**Required action:** Would you count the lines below that contain the string "decide" and reply with that number only?
== Segment start ==
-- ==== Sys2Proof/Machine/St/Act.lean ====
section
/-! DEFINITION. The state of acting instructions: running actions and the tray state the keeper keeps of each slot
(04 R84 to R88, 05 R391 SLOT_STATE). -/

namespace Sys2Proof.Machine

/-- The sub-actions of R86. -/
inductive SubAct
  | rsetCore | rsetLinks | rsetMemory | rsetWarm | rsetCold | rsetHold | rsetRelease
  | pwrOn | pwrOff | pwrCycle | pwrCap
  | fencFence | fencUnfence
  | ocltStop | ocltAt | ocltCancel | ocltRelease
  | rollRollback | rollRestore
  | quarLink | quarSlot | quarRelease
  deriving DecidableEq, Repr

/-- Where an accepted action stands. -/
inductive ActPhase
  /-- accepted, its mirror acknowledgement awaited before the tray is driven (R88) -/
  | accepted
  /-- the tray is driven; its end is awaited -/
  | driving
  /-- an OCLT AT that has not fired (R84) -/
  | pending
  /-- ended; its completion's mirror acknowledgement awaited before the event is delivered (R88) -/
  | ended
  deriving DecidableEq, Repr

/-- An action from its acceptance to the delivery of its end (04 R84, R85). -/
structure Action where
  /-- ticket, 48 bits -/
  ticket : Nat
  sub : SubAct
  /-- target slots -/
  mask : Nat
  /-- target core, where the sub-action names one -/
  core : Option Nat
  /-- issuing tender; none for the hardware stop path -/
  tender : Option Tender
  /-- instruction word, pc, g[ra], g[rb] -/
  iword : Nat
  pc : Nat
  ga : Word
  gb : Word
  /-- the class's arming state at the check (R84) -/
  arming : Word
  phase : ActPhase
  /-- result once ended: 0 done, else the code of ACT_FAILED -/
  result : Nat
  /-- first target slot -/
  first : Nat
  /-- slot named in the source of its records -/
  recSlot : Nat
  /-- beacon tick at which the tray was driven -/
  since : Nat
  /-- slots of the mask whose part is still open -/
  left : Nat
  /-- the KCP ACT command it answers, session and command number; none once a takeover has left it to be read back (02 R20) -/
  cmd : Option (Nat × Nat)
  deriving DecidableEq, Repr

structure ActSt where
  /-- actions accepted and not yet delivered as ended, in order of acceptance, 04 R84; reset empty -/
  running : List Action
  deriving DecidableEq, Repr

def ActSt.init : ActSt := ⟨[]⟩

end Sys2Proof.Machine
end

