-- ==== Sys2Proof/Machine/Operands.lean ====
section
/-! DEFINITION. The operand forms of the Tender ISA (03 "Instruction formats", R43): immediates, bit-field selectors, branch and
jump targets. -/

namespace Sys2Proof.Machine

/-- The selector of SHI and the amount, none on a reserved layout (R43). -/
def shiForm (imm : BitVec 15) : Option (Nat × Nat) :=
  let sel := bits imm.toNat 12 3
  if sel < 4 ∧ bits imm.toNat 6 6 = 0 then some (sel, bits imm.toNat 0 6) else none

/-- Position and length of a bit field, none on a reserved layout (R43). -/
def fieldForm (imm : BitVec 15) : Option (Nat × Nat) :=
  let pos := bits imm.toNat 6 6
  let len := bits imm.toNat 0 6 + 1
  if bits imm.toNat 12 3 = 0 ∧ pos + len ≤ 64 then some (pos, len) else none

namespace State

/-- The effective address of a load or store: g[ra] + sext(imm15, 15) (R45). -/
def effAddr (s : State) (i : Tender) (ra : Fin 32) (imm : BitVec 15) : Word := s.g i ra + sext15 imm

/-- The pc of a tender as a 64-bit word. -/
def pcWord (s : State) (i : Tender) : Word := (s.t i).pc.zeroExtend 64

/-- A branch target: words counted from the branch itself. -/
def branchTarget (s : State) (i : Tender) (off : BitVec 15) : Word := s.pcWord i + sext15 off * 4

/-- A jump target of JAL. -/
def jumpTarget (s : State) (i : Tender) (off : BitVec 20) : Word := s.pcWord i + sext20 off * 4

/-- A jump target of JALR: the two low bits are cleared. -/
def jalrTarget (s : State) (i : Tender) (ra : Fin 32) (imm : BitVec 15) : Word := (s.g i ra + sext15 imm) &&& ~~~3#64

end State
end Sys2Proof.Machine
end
== Segment end ==
== Segment start ==
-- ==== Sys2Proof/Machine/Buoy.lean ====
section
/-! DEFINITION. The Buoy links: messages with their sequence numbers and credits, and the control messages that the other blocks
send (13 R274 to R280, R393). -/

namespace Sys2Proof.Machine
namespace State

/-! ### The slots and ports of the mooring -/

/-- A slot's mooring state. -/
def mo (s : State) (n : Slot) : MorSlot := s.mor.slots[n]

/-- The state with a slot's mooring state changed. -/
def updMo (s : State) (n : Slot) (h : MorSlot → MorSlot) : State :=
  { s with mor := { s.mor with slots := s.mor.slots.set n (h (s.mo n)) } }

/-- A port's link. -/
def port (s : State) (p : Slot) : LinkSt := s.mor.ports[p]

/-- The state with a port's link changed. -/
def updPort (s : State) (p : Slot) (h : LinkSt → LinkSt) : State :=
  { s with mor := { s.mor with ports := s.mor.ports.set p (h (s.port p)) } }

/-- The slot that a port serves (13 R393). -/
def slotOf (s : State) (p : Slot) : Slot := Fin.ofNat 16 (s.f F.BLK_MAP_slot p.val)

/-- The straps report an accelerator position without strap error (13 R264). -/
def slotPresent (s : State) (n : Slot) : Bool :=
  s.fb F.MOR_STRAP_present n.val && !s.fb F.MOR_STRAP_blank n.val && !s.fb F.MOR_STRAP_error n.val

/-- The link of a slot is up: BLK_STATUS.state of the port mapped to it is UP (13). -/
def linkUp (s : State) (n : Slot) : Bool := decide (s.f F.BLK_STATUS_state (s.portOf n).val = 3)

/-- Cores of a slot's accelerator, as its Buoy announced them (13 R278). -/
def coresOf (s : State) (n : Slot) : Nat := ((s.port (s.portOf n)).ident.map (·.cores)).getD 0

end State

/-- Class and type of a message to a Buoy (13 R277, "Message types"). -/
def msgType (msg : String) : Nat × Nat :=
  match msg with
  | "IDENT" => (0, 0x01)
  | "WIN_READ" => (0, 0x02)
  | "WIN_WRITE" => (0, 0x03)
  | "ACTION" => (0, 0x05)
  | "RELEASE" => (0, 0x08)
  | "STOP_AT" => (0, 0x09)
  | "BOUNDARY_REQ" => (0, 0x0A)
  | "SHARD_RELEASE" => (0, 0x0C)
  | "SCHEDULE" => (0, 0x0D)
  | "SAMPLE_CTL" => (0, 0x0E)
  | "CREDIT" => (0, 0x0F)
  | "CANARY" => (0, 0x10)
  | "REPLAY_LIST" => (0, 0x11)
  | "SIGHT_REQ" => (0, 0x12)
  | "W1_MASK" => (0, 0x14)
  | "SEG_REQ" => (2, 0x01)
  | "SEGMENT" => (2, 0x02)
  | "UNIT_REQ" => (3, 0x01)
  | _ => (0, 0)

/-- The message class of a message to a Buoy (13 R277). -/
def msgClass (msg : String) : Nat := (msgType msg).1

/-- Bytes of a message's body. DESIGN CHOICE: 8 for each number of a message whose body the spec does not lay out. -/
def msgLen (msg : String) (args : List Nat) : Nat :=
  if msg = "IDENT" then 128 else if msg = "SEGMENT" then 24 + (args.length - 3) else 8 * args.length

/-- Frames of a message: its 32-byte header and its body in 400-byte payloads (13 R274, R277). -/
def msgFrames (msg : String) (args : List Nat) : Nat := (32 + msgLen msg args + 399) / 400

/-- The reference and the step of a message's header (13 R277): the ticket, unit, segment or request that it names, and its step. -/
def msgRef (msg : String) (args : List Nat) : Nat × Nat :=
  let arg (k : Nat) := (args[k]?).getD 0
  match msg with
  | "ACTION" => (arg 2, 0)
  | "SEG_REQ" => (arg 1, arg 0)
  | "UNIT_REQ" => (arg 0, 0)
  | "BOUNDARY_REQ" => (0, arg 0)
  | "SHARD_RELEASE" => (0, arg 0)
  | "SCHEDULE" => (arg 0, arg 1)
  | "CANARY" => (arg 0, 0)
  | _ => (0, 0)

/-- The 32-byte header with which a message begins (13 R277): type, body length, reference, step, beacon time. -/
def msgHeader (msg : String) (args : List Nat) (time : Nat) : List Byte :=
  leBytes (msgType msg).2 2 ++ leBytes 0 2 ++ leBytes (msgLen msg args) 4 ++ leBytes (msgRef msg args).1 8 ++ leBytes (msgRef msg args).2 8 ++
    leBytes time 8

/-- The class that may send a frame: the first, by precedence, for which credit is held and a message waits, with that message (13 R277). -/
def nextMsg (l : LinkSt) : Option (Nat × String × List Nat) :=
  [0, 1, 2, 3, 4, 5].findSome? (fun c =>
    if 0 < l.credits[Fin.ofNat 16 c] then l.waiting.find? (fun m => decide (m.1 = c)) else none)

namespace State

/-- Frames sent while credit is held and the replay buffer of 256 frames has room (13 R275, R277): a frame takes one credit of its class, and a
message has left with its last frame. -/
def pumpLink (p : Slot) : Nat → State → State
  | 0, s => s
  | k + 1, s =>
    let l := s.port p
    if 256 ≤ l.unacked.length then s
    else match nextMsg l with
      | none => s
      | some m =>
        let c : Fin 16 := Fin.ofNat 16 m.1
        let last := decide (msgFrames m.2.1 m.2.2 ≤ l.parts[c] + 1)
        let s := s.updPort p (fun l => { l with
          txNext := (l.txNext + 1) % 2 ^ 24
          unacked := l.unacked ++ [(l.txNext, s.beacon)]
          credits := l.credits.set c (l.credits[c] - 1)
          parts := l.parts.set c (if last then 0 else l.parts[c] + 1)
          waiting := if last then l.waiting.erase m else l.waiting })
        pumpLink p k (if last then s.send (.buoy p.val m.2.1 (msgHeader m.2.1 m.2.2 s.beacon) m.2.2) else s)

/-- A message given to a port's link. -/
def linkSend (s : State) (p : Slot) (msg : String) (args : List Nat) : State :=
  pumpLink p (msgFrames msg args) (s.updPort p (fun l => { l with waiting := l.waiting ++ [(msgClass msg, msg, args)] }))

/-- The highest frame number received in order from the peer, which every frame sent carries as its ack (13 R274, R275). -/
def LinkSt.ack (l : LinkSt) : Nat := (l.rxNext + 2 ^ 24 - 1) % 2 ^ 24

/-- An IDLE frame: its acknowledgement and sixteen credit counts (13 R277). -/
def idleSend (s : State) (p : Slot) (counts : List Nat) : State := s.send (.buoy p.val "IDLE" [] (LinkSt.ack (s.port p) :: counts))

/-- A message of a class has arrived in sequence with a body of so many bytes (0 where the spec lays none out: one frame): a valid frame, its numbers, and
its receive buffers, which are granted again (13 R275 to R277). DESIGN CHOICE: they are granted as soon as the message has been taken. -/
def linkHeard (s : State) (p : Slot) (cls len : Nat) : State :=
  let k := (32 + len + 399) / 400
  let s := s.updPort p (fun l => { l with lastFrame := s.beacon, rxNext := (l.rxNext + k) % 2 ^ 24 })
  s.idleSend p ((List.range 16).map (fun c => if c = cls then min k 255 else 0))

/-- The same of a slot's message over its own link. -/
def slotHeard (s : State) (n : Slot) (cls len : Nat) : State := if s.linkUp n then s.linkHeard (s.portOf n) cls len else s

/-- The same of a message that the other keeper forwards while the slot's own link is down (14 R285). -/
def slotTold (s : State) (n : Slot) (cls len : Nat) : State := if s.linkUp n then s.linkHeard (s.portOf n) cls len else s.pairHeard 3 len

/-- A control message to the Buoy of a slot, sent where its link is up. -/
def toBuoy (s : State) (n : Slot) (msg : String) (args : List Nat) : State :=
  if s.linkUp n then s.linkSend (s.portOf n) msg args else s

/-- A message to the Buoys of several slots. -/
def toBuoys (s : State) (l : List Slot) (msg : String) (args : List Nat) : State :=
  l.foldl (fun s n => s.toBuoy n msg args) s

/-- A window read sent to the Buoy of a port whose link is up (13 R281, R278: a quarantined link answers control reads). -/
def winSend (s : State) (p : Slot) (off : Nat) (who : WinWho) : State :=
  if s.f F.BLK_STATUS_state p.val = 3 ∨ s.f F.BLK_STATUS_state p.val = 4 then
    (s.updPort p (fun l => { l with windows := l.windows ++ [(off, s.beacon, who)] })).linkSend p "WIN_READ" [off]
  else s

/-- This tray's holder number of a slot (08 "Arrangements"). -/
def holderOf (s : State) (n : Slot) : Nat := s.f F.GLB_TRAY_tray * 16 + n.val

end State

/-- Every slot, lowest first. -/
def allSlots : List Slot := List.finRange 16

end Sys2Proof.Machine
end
== Segment end ==
**Expected output:** 3